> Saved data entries
/-! `setRaw` -/
@[simp] theorem State.setRaw_cfg (s : State) (v : Count) : (s.setRaw v).cfg = s.cfg := rfl
@[simp] theorem State.setRaw_booted (s : State) (v : Count) : (s.setRaw v).booted = s.booted := rfl
@[simp] theorem State.setRaw_slot (s : State) (v : Count) : (s.setRaw v).slot = s.slot := rfl
@[simp] theorem State.setRaw_plan (s : State) (v : Count) : (s.setRaw v).plan = s.plan := rfl
@[simp] theorem State.setRaw_tick (s : State) (v : Count) : (s.setRaw v).tick = s.tick := rfl
@[simp] theorem State.setRaw_pc (s : State) (v : Count) : (s.setRaw v).pc = s.pc := rfl
@[simp] theorem State.setRaw_pinA (s : State) (v : Count) : (s.setRaw v).pinA = s.pinA := rfl
@[simp] theorem State.setRaw_pinB (s : State) (v : Count) : (s.setRaw v).pinB = s.pinB := rfl
@[simp] theorem State.setRaw_cmp (s : State) (v : Count) : (s.setRaw v).cmp = s.cmp := rfl
@[simp] theorem State.setRaw_cnt (s : State) (v : Count) : (s.setRaw v).cnt = s.cnt := rfl
@[simp] theorem State.setRaw_raw (s : State) (v : Count) : (s.setRaw v).raw = some v := rfl
@[simp] theorem State.setRaw_sum (s : State) (v : Count) : (s.setRaw v).sum = s.sum := rfl
@[simp] theorem State.setRaw_k (s : State) (v : Count) : (s.setRaw v).k = s.k := rfl
@[simp] theorem State.setRaw_reading (s : State) (v : Count) : (s.setRaw v).reading = s.reading := rfl
@[simp] theorem State.setRaw_hist (s : State) (v : Count) : (s.setRaw v).hist = s.hist := rfl
@[simp] theorem State.setRaw_wp (s : State) (v : Count) : (s.setRaw v).wp = s.wp := rfl
@[simp] theorem State.setRaw_mn (s : State) (v : Count) : (s.setRaw v).mn = s.mn := rfl
@[simp] theorem State.setRaw_mx (s : State) (v : Count) : (s.setRaw v).mx = s.mx := rfl
@[simp] theorem State.setRaw_inpeak (s : State) (v : Count) : (s.setRaw v).inpeak = s.inpeak := rfl
@[simp] theorem State.setRaw_event (s : State) (v : Count) : (s.setRaw v).event = s.event := rfl
@[simp] theorem State.setRaw_dflag (s : State) (v : Count) : (s.setRaw v).dflag = s.dflag := rfl
@[simp] theorem State.setRaw_ie (s : State) (v : Count) : (s.setRaw v).ie = s.ie := rfl
@[simp] theorem State.setRaw_trun (s : State) (v : Count) : (s.setRaw v).trun = s.trun := rfl
@[simp] theorem State.setRaw_tfired (s : State) (v : Count) : (s.setRaw v).tfired = s.tfired := rfl
@[simp] theorem State.setRaw_tpend (s : State) (v : Count) : (s.setRaw v).tpend = s.tpend := rfl
@[simp] theorem State.setRaw_opend (s : State) (v : Count) : (s.setRaw v).opend = s.opend := rfl
@[simp] theorem State.setRaw_sleeping (s : State) (v : Count) : (s.setRaw v).sleeping = s.sleeping := rfl
@[simp] theorem State.setRaw_fault (s : State) (v : Count) : (s.setRaw v).fault = s.fault := rfl
@[simp] theorem State.setRaw_trace (s : State) (v : Count) : (s.setRaw v).trace = s.trace := rfl

/-! `setAccumulator` -/
@[simp] theorem State.setAccumulator_cfg (s : State) (t : Total) (i : SubIndex) : (s.setAccumulator t i).cfg = s.cfg := rfl
@[simp] theorem State.setAccumulator_booted (s : State) (t : Total) (i : SubIndex) : (s.setAccumulator t i).booted = s.booted := rfl
@[simp] theorem State.setAccumulator_slot (s : State) (t : Total) (i : SubIndex) : (s.setAccumulator t i).slot = s.slot := rfl
@[simp] theorem State.setAccumulator_plan (s : State) (t : Total) (i : SubIndex) : (s.setAccumulator t i).plan = s.plan := rfl
@[simp] theorem State.setAccumulator_tick (s : State) (t : Total) (i : SubIndex) : (s.setAccumulator t i).tick = s.tick := rfl
@[simp] theorem State.setAccumulator_pc (s : State) (t : Total) (i : SubIndex) : (s.setAccumulator t i).pc = s.pc := rfl
@[simp] theorem State.setAccumulator_pinA (s : State) (t : Total) (i : SubIndex) : (s.setAccumulator t i).pinA = s.pinA := rfl
@[simp] theorem State.setAccumulator_pinB (s : State) (t : Total) (i : SubIndex) : (s.setAccumulator t i).pinB = s.pinB := rfl
@[simp] theorem State.setAccumulator_cmp (s : State) (t : Total) (i : SubIndex) : (s.setAccumulator t i).cmp = s.cmp := rfl
@[simp] theorem State.setAccumulator_cnt (s : State) (t : Total) (i : SubIndex) : (s.setAccumulator t i).cnt = s.cnt := rfl
@[simp] theorem State.setAccumulator_raw (s : State) (t : Total) (i : SubIndex) : (s.setAccumulator t i).raw = s.raw := rfl
@[simp] theorem State.setAccumulator_sum (s : State) (t : Total) (i : SubIndex) : (s.setAccumulator t i).sum = some t := rfl
@[simp] theorem State.setAccumulator_k (s : State) (t : Total) (i : SubIndex) : (s.setAccumulator t i).k = some i := rfl
@[simp] theorem State.setAccumulator_reading (s : State) (t : Total) (i : SubIndex) : (s.setAccumulator t i).reading = s.reading := rfl
@[simp] theorem State.setAccumulator_hist (s : State) (t : Total) (i : SubIndex) : (s.setAccumulator t i).hist = s.hist := rfl
@[simp] theorem State.setAccumulator_wp (s : State) (t : Total) (i : SubIndex) : (s.setAccumulator t i).wp = s.wp := rfl
@[simp] theorem State.setAccumulator_mn (s : State) (t : Total) (i : SubIndex) : (s.setAccumulator t i).mn = s.mn := rfl
@[simp] theorem State.setAccumulator_mx (s : State) (t : Total) (i : SubIndex) : (s.setAccumulator t i).mx = s.mx := rfl
@[simp] theorem State.setAccumulator_inpeak (s : State) (t : Total) (i : SubIndex) : (s.setAccumulator t i).inpeak = s.inpeak := rfl
@[simp] theorem State.setAccumulator_event (s : State) (t : Total) (i : SubIndex) : (s.setAccumulator t i).event = s.event := rfl
@[simp] theorem State.setAccumulator_dflag (s : State) (t : Total) (i : SubIndex) : (s.setAccumulator t i).dflag = s.dflag := rfl
@[simp] theorem State.setAccumulator_ie (s : State) (t : Total) (i : SubIndex) : (s.setAccumulator t i).ie = s.ie := rfl
@[simp] theorem State.setAccumulator_trun (s : State) (t : Total) (i : SubIndex) : (s.setAccumulator t i).trun = s.trun := rfl
@[simp] theorem State.setAccumulator_tfired (s : State) (t : Total) (i : SubIndex) : (s.setAccumulator t i).tfired = s.tfired := rfl
@[simp] theorem State.setAccumulator_tpend (s : State) (t : Total) (i : SubIndex) : (s.setAccumulator t i).tpend = s.tpend := rfl
@[simp] theorem State.setAccumulator_opend (s : State) (t : Total) (i : SubIndex) : (s.setAccumulator t i).opend = s.opend := rfl
@[simp] theorem State.setAccumulator_sleeping (s : State) (t : Total) (i : SubIndex) : (s.setAccumulator t i).sleeping = s.sleeping := rfl
@[simp] theorem State.setAccumulator_fault (s : State) (t : Total) (i : SubIndex) : (s.setAccumulator t i).fault = s.fault := rfl
@[simp] theorem State.setAccumulator_trace (s : State) (t : Total) (i : SubIndex) : (s.setAccumulator t i).trace = s.trace := rfl

/-! `setReading` -/
@[simp] theorem State.setReading_cfg (s : State) (v : Count) : (s.setReading v).cfg = s.cfg := rfl
@[simp] theorem State.setReading_booted (s : State) (v : Count) : (s.setReading v).booted = s.booted := rfl
@[simp] theorem State.setReading_slot (s : State) (v : Count) : (s.setReading v).slot = s.slot := rfl
@[simp] theorem State.setReading_plan (s : State) (v : Count) : (s.setReading v).plan = s.plan := rfl
@[simp] theorem State.setReading_tick (s : State) (v : Count) : (s.setReading v).tick = s.tick := rfl
@[simp] theorem State.setReading_pc (s : State) (v : Count) : (s.setReading v).pc = s.pc := rfl
@[simp] theorem State.setReading_pinA (s : State) (v : Count) : (s.setReading v).pinA = s.pinA := rfl
@[simp] theorem State.setReading_pinB (s : State) (v : Count) : (s.setReading v).pinB = s.pinB := rfl
@[simp] theorem State.setReading_cmp (s : State) (v : Count) : (s.setReading v).cmp = s.cmp := rfl
@[simp] theorem State.setReading_cnt (s : State) (v : Count) : (s.setReading v).cnt = s.cnt := rfl
@[simp] theorem State.setReading_raw (s : State) (v : Count) : (s.setReading v).raw = s.raw := rfl
@[simp] theorem State.setReading_sum (s : State) (v : Count) : (s.setReading v).sum = s.sum := rfl
@[simp] theorem State.setReading_k (s : State) (v : Count) : (s.setReading v).k = s.k := rfl
@[simp] theorem State.setReading_reading (s : State) (v : Count) : (s.setReading v).reading = some v := rfl
@[simp] theorem State.setReading_hist (s : State) (v : Count) : (s.setReading v).hist = s.hist := rfl
@[simp] theorem State.setReading_wp (s : State) (v : Count) : (s.setReading v).wp = s.wp := rfl
@[simp] theorem State.setReading_mn (s : State) (v : Count) : (s.setReading v).mn = s.mn := rfl
@[simp] theorem State.setReading_mx (s : State) (v : Count) : (s.setReading v).mx = s.mx := rfl
@[simp] theorem State.setReading_inpeak (s : State) (v : Count) : (s.setReading v).inpeak = s.inpeak := rfl
@[simp] theorem State.setReading_event (s : State) (v : Count) : (s.setReading v).event = s.event := rfl
@[simp] theorem State.setReading_dflag (s : State) (v : Count) : (s.setReading v).dflag = s.dflag := rfl
@[simp] theorem State.setReading_ie (s : State) (v : Count) : (s.setReading v).ie = s.ie := rfl
@[simp] theorem State.setReading_trun (s : State) (v : Count) : (s.setReading v).trun = s.trun := rfl
@[simp] theorem State.setReading_tfired (s : State) (v : Count) : (s.setReading v).tfired = s.tfired := rfl
@[simp] theorem State.setReading_tpend (s : State) (v : Count) : (s.setReading v).tpend = s.tpend := rfl
@[simp] theorem State.setReading_opend (s : State) (v : Count) : (s.setReading v).opend = s.opend := rfl
@[simp] theorem State.setReading_sleeping (s : State) (v : Count) : (s.setReading v).sleeping = s.sleeping := rfl
@[simp] theorem State.setReading_fault (s : State) (v : Count) : (s.setReading v).fault = s.fault := rfl
@[simp] theorem State.setReading_trace (s : State) (v : Count) : (s.setReading v).trace = s.trace := rfl
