theorem test_default_config_legal : Config.default.legal = true := by decide
theorem test_window_refused :
    Config.windowLegal { Config.default with window := 0 } = false ∧
    Config.windowLegal { Config.default with window := 65536 } = false ∧
    Config.windowLegal { Config.default with window := 65535 } = true := by decide
theorem test_samples_refused :
    Config.samplesLegal { Config.default with samples := 0 } = false ∧
    Config.samplesLegal { Config.default with samples := 65538 } = false ∧
    Config.samplesLegal { Config.default with samples := 65537 } = true := by decide
/-- The third vector of V-RST: THR_NUM = 101 with THR_DEN = 100. -/
theorem test_threshold_refused :
    Config.thresholdLegal { Config.default with thrNum := 101 } = false ∧
    Config.thresholdLegal { Config.default with thrNum := 0, thrDen := 0 } = false ∧
    Config.thresholdLegal { Config.default with thrDen := 65536 } = false ∧
    Config.thresholdLegal { Config.default with thrNum := 100 } = true := by decide
theorem test_timing_refused :
    Config.timingLegal { Config.default with delayCycles := 6 } = false ∧
    Config.timingLegal { Config.default with dischargeTicks := 0 } = false := by decide
theorem test_rom_refused (c : Config) :
    (c.rom.length = 257 → c.romLegal = false) ∧ (c.rom.length = 256 → c.romLegal = true) :=
  ⟨fun h => by unfold Config.romLegal; rw [h]; rfl, fun h => by unfold Config.romLegal; rw [h]; rfl⟩

/-! ### Decoding: words written out bit by bit from 30_encoding.md R71 to R77 -/

theorem test_decode_nop : command 0b0000000000000000 = some .nop := by decide
theorem test_decode_cli : command 0b0000000100000000 = some .cli := by decide
theorem test_decode_sei : command 0b0000001000000000 = some .sei := by decide
theorem test_decode_sleepen : command 0b0000001100000000 = some .sleepen := by decide
theorem test_decode_drvl : command 0b0001000000000001 = some (.drvl .B) := by decide
theorem test_decode_drvh : command 0b0001000100000000 = some (.drvh .A) := by decide
theorem test_decode_float : command 0b0001001000000001 = some (.floatPin .B) := by decide
theorem test_decode_pullup : command 0b0001001100000000 = some (.pullup .A) := by decide
theorem test_decode_drvl2 : command 0b0001010000000000 = some .drvl2 := by decide
theorem test_decode_chg : command 0b0001010100000001 = some (.chg .B) := by decide
theorem test_decode_cmprd : command 0b0010000000000000 = some .cmprd := by decide
theorem test_decode_cdelay : command 0b0010000100000000 = some .cdelay := by decide
theorem test_decode_dtstart : command 0b0011000000000000 = some .dtstart := by decide
theorem test_decode_dtstop : command 0b0011000100000000 = some .dtstop := by decide
theorem test_decode_cntclr : command 0b0100000000000000 = some .cntclr := by decide
theorem test_decode_cntinc : command 0b0100000100000000 = some .cntinc := by decide
theorem test_decode_rawset : command 0b0100001000000000 = some .rawset := by decide
theorem test_decode_accclr : command 0b0100001100000000 = some .accclr := by decide
theorem test_decode_accadd : command 0b0100010000000000 = some .accadd := by decide
theorem test_decode_avg : command 0b0100010100000000 = some .avg := by decide
theorem test_decode_push : command 0b0101000000000000 = some .push := by decide
theorem test_decode_scan : command 0b0101000100000000 = some .scan := by decide
theorem test_decode_eval : command 0b0101001000000000 = some .eval := by decide
theorem test_decode_emitev : command 0b0110000000000000 = some .emitev := by decide
theorem test_decode_emitdg : command 0b0110000100000000 = some .emitdg := by decide
theorem test_decode_bra : command 0b0111000001111111 = some (.bra 127) := by decide
theorem test_decode_bflag : command 0b0111000100000000 = some (.bflag 0) := by decide
theorem test_decode_bnflag : command 0b0111001000000011 = some (.bnflag 3) := by decide
theorem test_decode_bpass : command 0b0111001110000000 = some (.bpass (-128)) := by decide
theorem test_decode_bsub : command 0b0111010011111111 = some (.bsub (-1)) := by decide
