-- ==== Sys2Proof/Machine/Ops.lean ====
section
/-! DEFINITION. The named operations over memories and registers, each written once, and the operations
every command ends in. The block takes no exception and returns from none (60_exceptions.md R290, R291):
the one operation in their place is `State.refuse`, which answers a result code and writes no block state. -/

namespace Sys2Proof.Machine

/-- What every meaning answers. -/
abbrev Answer := Host.Outcome State Fault Refusal

/-! ## Memories -/

/-- Addresses strictly rising: the one canonical form of a memory. -/
abbrev Memory.wf (m : Memory) : Prop := m.Pairwise (fun x y => x.1 < y.1)

/-- The byte at an address; none where nothing has been written. -/
def Memory.read : Memory → Nat → Option Byte
  | [], _ => none
  | (a, v) :: m, x => if a = x then some v else Memory.read m x

/-- Store one byte. -/
def Memory.write : Memory → Nat → Byte → Memory
  | [], x, v => [(x, v)]
  | (a, u) :: m, x, v =>
    if x < a then (x, v) :: (a, u) :: m
    else if x = a then (x, v) :: m
    else (a, u) :: Memory.write m x v

/-- Store a list of cells, the first first. -/
def Memory.writeAll (m : Memory) (cells : List Host.Cell) : Memory :=
  cells.foldl (fun m c => m.write c.1 c.2) m

/-- Store a packet at a byte offset, byte 0 at the lowest (20_memory.md R72, R77). -/
def Memory.writePacket (m : Memory) (off : Nat) (p : Packet) : Memory :=
  (((m.write off p.b0).write (off + 1) p.b1).write (off + 2) p.b2).write (off + 3) p.b3

/-- The `n` bytes from `off` on, in increasing order (20_memory.md R72); none if one of them is unwritten. -/
def Memory.readBytes (m : Memory) (off : Nat) : Nat → Option (List Byte)
  | 0 => some []
  | n + 1 =>
    match m.read off, m.readBytes (off + 1) n with
    | some b, some bs => some (b :: bs)
    | _, _ => none

/-! ## Registers -/

/-- The reassembler of cable `c`. -/
def State.rxGet (s : State) (c : Nibble) : RxSession := s.rx[c.toNat]

/-- Write the reassembler of cable `c` and no other (41_receive.md R212). -/
def State.rxSet (s : State) (c : Nibble) (r : RxSession) : State :=
  { s with rx := s.rx.set c.toNat r }

/-- rx_reserved_count + 1 mod 2^32 (10_state.md R46). -/
def State.countReserved (s : State) : State := { s with rxReservedCount := s.rxReservedCount + 1 }

/-- rx_discard_count + 1 mod 2^32 (10_state.md R47). -/
def State.countDiscard (s : State) : State := { s with rxDiscardCount := s.rxDiscardCount + 1 }

/-- Write tx_state (10_state.md R32). -/
def State.setTxState (s : State) (t : TxState) : State := { s with txState := t }

/-- Write tx_last_result (10_state.md R40). -/
def State.setLastResult (s : State) (r : Result) : State := { s with txLastResult := r }

/-- Write fx_pkt (10_state.md R41). -/
def State.setFxPkt (s : State) (p : Packet) : State := { s with fxPkt := p }

/-- The session registers an accepted TX_SYSEX writes (42_transmit.md R224). -/
def State.openSession (s : State) (c : Nibble) (len : Word32) (src : Nat) : State :=
  { s with txCable := c, txLen := len, txPos := 0, txSrc := some src }

/-- The start of a Fill: tx_fill <- 0 (42_transmit.md R227). The draw counter moves on, so that this Fill's free
values are its own (log 9). -/
def State.startFill (s : State) : State := { s with txFill := 0, draws := s.draws + 1 }

/-- Append a packet to tx_buf and advance the cursor by the `k` bytes it took (42_transmit.md R227). -/
def State.putPacket (s : State) (p : Packet) (k : Nat) : State :=
  { s with
    txBuf := s.txBuf.writePacket (4 * s.txFill) p
    txFill := s.txFill + 1
    txPos := s.txPos + BitVec.ofNat 32 k }

/-- The transport accepted a transfer and holds it (20_memory.md R80; log 11). -/
def State.hand (s : State) (buf : TransferBuf) (packets : Nat) : State :=
  { s with held := s.held ++ [⟨buf, packets⟩] }

/-- The transport lets go of the oldest transfer it holds, if any: completions are in send order
(60_exceptions.md R297; log 11). -/
def State.release (s : State) : State := { s with held := s.held.tail }

/-- Every register of 10_state.md to its reset value (43_control.md R262); nothing outside the block changes
(70_reset_and_hazards.md R321). -/
def State.resetBlock (s : State) : State :=
  { State.resetWith s.params with
    queue := s.queue, pins := s.pins, out := s.out, held := s.held, srcMem := s.srcMem, draws := s.draws }

/-- Take the next step's inputs: what the host wrote to its source memory, and the pins (log 2, log 8). -/
def State.accept (s : State) (i : StepInput) (rest : List StepInput) : State :=
  { s with queue := rest, pins := i.pins, srcMem := s.srcMem.writeAll i.hostWrites }

/-! ## Answers -/

/-- Hand out the outputs of the step (30_encoding.md R128, R129; log 12). -/
def State.answer (s : State) (o : Outputs) : State := { s with out := some o }

/-- End with a result code, no rdata, no event and no send. -/
def State.reply (s : State) (r : Result) : Answer := .next (s.answer ⟨r, 0, [], none⟩)

/-- Turn a command away with a result code; no block state is written (60_exceptions.md R281, R282, R289). -/
def State.refuse (s : State) (r : Result) : Answer := s.reply r

/-- End with OK and the events of the step in order (30_encoding.md R128; 41_receive.md R189). -/
def State.emit (s : State) (es : List Event) : Answer := .next (s.answer ⟨.ok, 0, es, none⟩)

/-- End with a result code after a Send of `bytes` (20_memory.md R80). -/
def State.sent (s : State) (r : Result) (bytes : List Byte) : Answer :=
  .next (s.answer ⟨r, 0, [], some bytes⟩)

end Sys2Proof.Machine
end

> Exercise
Lines from the top of the data above through the line with "(s.setRaw v).pinA = s.pinA := rfl", both ends included: copy them exactly, nothing more.

> Response to the exercise
/-! `setRaw` -/
@[simp] theorem State.setRaw_cfg (s : State) (v : Count) : (s.setRaw v).cfg = s.cfg := rfl
@[simp] theorem State.setRaw_booted (s : State) (v : Count) : (s.setRaw v).booted = s.booted := rfl
@[simp] theorem State.setRaw_slot (s : State) (v : Count) : (s.setRaw v).slot = s.slot := rfl
@[simp] theorem State.setRaw_plan (s : State) (v : Count) : (s.setRaw v).plan = s.plan := rfl
@[simp] theorem State.setRaw_tick (s : State) (v : Count) : (s.setRaw v).tick = s.tick := rfl
@[simp] theorem State.setRaw_pc (s : State) (v : Count) : (s.setRaw v).pc = s.pc := rfl
@[simp] theorem State.setRaw_pinA (s : State) (v : Count) : (s.setRaw v).pinA = s.pinA := rfl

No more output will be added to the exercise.